Dan, Drago, Adaś i Kazik

Po dziewięciu latach finiszowania na podium (z czego pięciokrotnie na pierwszym miejscu), w sezonie 2006/2007 Wisła zakotwiczyła w środku stawki, na 8. miejscu, dla ścisłości. Symbolem tamtej kampanii była domowa porażka z Groclinem na dwie kolejki przed końcem sezonu, gdy goście z Wielkopolski bez większego trudu wygrali pod Wawelem 4:0.

Dan Petrescu
Dan Petrescu i jego słynne treningi nie przypadły do gustu piłkarzom Wisły. (fot. chelseafc.com)

Żeby zobrazować, jak dawne to były dzieje, warto przypomnieć, że w wyjściowym składzie na to spotkanie wyszli tacy gracze, o których nieliczni dziś pamiętają, jak Micheal Thwaite, Jacob Burns, a w bramce Emiliana Dolhę zastępował Jaroszyński.

Sezon w roli trenera pierwszego zespołu zaczął słynny w Krakowie Rumun Dan Petrescu, ale był zbyt impulsywny, by na dłuższą metę dogadać się z Bogusławem Cupiałem, a w dodatku piłkarze narzekali na jego słynne męczące treningi.
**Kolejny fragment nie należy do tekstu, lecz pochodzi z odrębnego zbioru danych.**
-- ==== Sys2Proof/Machine/Catalogue.lean ====
section
/-! DEFINITION. The request catalogue of 11_ports_and_requests.md section 11.4: the authority table of the Port
Controller, fixed in the part. -/

namespace Sys2Proof.Machine

/-- One row of the request catalogue. -/
structure CatalogueRow where
  kind : Nat
  name : String
  ports : List Port
  octets : Nat
  deriving DecidableEq, Repr

/-- The rows of section 11.4: kind, request, ports on which it is permitted, request length in octets. -/
def catalogue : List CatalogueRow := [
  ⟨1, "Fetch Notice", [.gatehouse, .lane, .metrology], 0⟩,
  ⟨2, "Set Site Time", [.gatehouse], 7⟩,
  ⟨3, "Read Site Time", [.gatehouse, .lane, .metrology], 0⟩,
  ⟨4, "Write Site Setting", [.gatehouse], 5⟩,
  ⟨5, "Read Site Settings", [.gatehouse, .metrology], 0⟩,
  ⟨10, "Read Cell", [.gatehouse, .metrology], 1⟩,
  ⟨11, "Read Bus Status", [.gatehouse, .metrology], 0⟩,
  ⟨12, "Read Live Weight", [.gatehouse, .lane, .metrology], 0⟩,
  ⟨13, "Read Deck Values", [.gatehouse, .metrology], 0⟩,
  ⟨14, "Zero Set", [.gatehouse, .lane], 0⟩,
  ⟨15, "Request Capture", [.gatehouse, .lane], 0⟩,
  ⟨16, "Read Capture", [.gatehouse, .lane, .metrology], 0⟩,
  ⟨20, "Report Arrival", [.lane], 13⟩,
  ⟨21, "Withdraw Arrival", [.gatehouse, .lane], 12⟩,
  ⟨22, "Release Vehicle", [.gatehouse], 0⟩,
  ⟨23, "Clear Bridge", [.gatehouse], 0⟩,
  ⟨24, "Hold Bridge", [.gatehouse, .lane, .metrology], 0⟩,
  ⟨25, "Release Hold", [.gatehouse, .lane, .metrology], 0⟩,
  ⟨26, "Read Bridge", [.gatehouse, .lane, .metrology], 0⟩,
  ⟨30, "Write Configuration", [.gatehouse], 48⟩,
  ⟨31, "Clear Configuration", [.gatehouse], 1⟩,
  ⟨32, "Read Configuration", [.gatehouse, .lane, .metrology], 1⟩,
  ⟨33, "Restart Weighing", [.gatehouse], 0⟩,
  ⟨34, "Read Axles", [.gatehouse, .lane, .metrology], 0⟩,
  ⟨35, "Release Trace", [.gatehouse, .metrology], 0⟩,
  ⟨36, "Read Trace", [.gatehouse, .metrology], 3⟩,
  ⟨39, "Expire Visits", [.gatehouse], 1⟩,
  ⟨40, "Open Visit", [.gatehouse], 17⟩,
  ⟨41, "Amend Visit", [.gatehouse], 18⟩,
  ⟨42, "Cancel Visit", [.gatehouse], 12⟩,
  ⟨43, "Read Visit", [.gatehouse, .metrology], 12⟩,
  ⟨44, "List Visits", [.gatehouse, .metrology], 2⟩,
  ⟨45, "Check Tare", [.gatehouse], 12⟩,
  ⟨46, "Key Tare", [.metrology], 17⟩,
  ⟨47, "Flush Tares", [.gatehouse], 0⟩,
  ⟨48, "Delete Tare", [.gatehouse, .metrology], 12⟩,
  ⟨49, "Read Tare Slot", [.gatehouse, .metrology], 1⟩,
  ⟨50, "Read Ticket Sequence", [.gatehouse, .metrology], 0⟩,
  ⟨51, "Roll Ticket Series", [.metrology], 0⟩,
  ⟨52, "Collect Tickets", [.gatehouse], 5⟩,
  ⟨53, "Read Ticket", [.gatehouse, .metrology], 5⟩,
  ⟨54, "Read Ticket Ring", [.gatehouse, .metrology], 1⟩,
  ⟨55, "Close Shift", [.gatehouse], 0⟩,
  ⟨56, "Read Totals", [.gatehouse, .metrology], 0⟩,
  ⟨57, "Read Last Shift", [.gatehouse, .metrology], 0⟩,
  ⟨60, "Open Calibration", [.metrology], 0⟩,
  ⟨61, "Write Parameter", [.metrology], 7⟩,
  ⟨62, "Read Parameter", [.gatehouse, .metrology], 3⟩,
  ⟨63, "Read Calibration State", [.gatehouse, .metrology], 0⟩,
  ⟨64, "Calibrate Zero", [.metrology], 1⟩,
  ⟨65, "Calibrate Span", [.metrology], 5⟩,
  ⟨66, "Commit Calibration", [.metrology], 0⟩,
  ⟨67, "Abandon Calibration", [.metrology], 0⟩,
  ⟨68, "Read Audit Record", [.gatehouse, .metrology], 4⟩,
  ⟨69, "Read Audit Summary", [.gatehouse, .metrology], 0⟩,
  ⟨70, "Archive Audit Records", [.metrology], 4⟩,
  ⟨80, "Begin Verification", [.metrology], 0⟩,
  ⟨81, "Test Point", [.metrology], 5⟩,
  ⟨82, "End Verification", [.metrology], 0⟩,
  ⟨83, "Abort Verification", [.metrology], 0⟩,
  ⟨84, "Read Verification", [.gatehouse, .metrology], 0⟩,
  ⟨85, "Take Snapshot", [.gatehouse, .metrology], 0⟩,
  ⟨86, "Read Snapshot", [.gatehouse, .metrology], 4⟩,
  ⟨87, "List Snapshots", [.gatehouse, .metrology], 0⟩,
  ⟨88, "Discard Snapshot", [.metrology], 4⟩,
  ⟨90, "Write Fault Policy", [.gatehouse], 2⟩,
  ⟨91, "Acknowledge Metrological Fault", [.metrology], 0⟩,
  ⟨92, "Acknowledge Fault", [.gatehouse], 2⟩,
  ⟨93, "Clear Lockout", [.metrology], 0⟩,
  ⟨94, "Read Faults", [.gatehouse, .lane, .metrology], 0⟩,
  ⟨100, "Restart", [.metrology], 0⟩,
  ⟨101, "Read Start Cause", [.gatehouse, .metrology], 0⟩]

/-- The row of a kind, if the catalogue has one (R194). -/
def catalogueRow (kind : Nat) : Option CatalogueRow := catalogue.find? (·.kind == kind)

/-- Whether the catalogue permits the kind on the port (R194 check 2). -/
def permitted (kind : Nat) (p : Port) : Bool :=
  match catalogueRow kind with
  | some r => r.ports.contains p
  | none => false

/-- The request length of the kind (R194 check 3). -/
def requestLength (kind : Nat) : Nat :=
  match catalogueRow kind with
  | some r => r.octets
  | none => 0

end Sys2Proof.Machine
end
Po nim przyszedł czas na nieudany eksperyment z Dragomirem Okuką, po której na ławce trenerskiej zasiadł ówczesny wiceprezes do spraw sportowych Wisły Kraków, Adam Nawałka.

– Panu Cupiałowi się nie odmawia – mówił wtedy obecny selekcjoner reprezentacji Polski w wypowiedzi dla tygodnika „Piłka Nożna”. To fakt, nie odmawia się, choć jak pisał wówczas świętej pamięci Janusz Atlas, w przypadku nieprzyjęcia oferty straciłby pracę w klubie. Czy tak by było, nie wiemy, ale ten też nie wytrwał długo. Przemeblował drużynę, pozbywając się Tomasza Kłosa, Pawła Kryszałowicza, Marcina Kuźby czy Pawła Kaczorowskiego.

„Biała Gwiazda” nieźle wystartowała na wiosnę, pokonując późniejszego pracodawcę swojego trenera, Górnik Zabrze 4:0. Ale była to jedyna ligowa wiktoria tego trenera, pozostałe pięć spotkań było kompromisowe, czyli remisowe, z niekoniecznie najpotężniejszymi rywalami (np. 2:2 z Arką Gdynia u siebie)  i Nawałka został zwolniony. Co ciekawe, media donosiły, że niemal pewnym następcą będzie Jan Urban. Postawiono jednak na wariant, który z dzisiejszej perspektywy określilibyśmy jako klasyczny, mianowicie na Kazimierza Moskala.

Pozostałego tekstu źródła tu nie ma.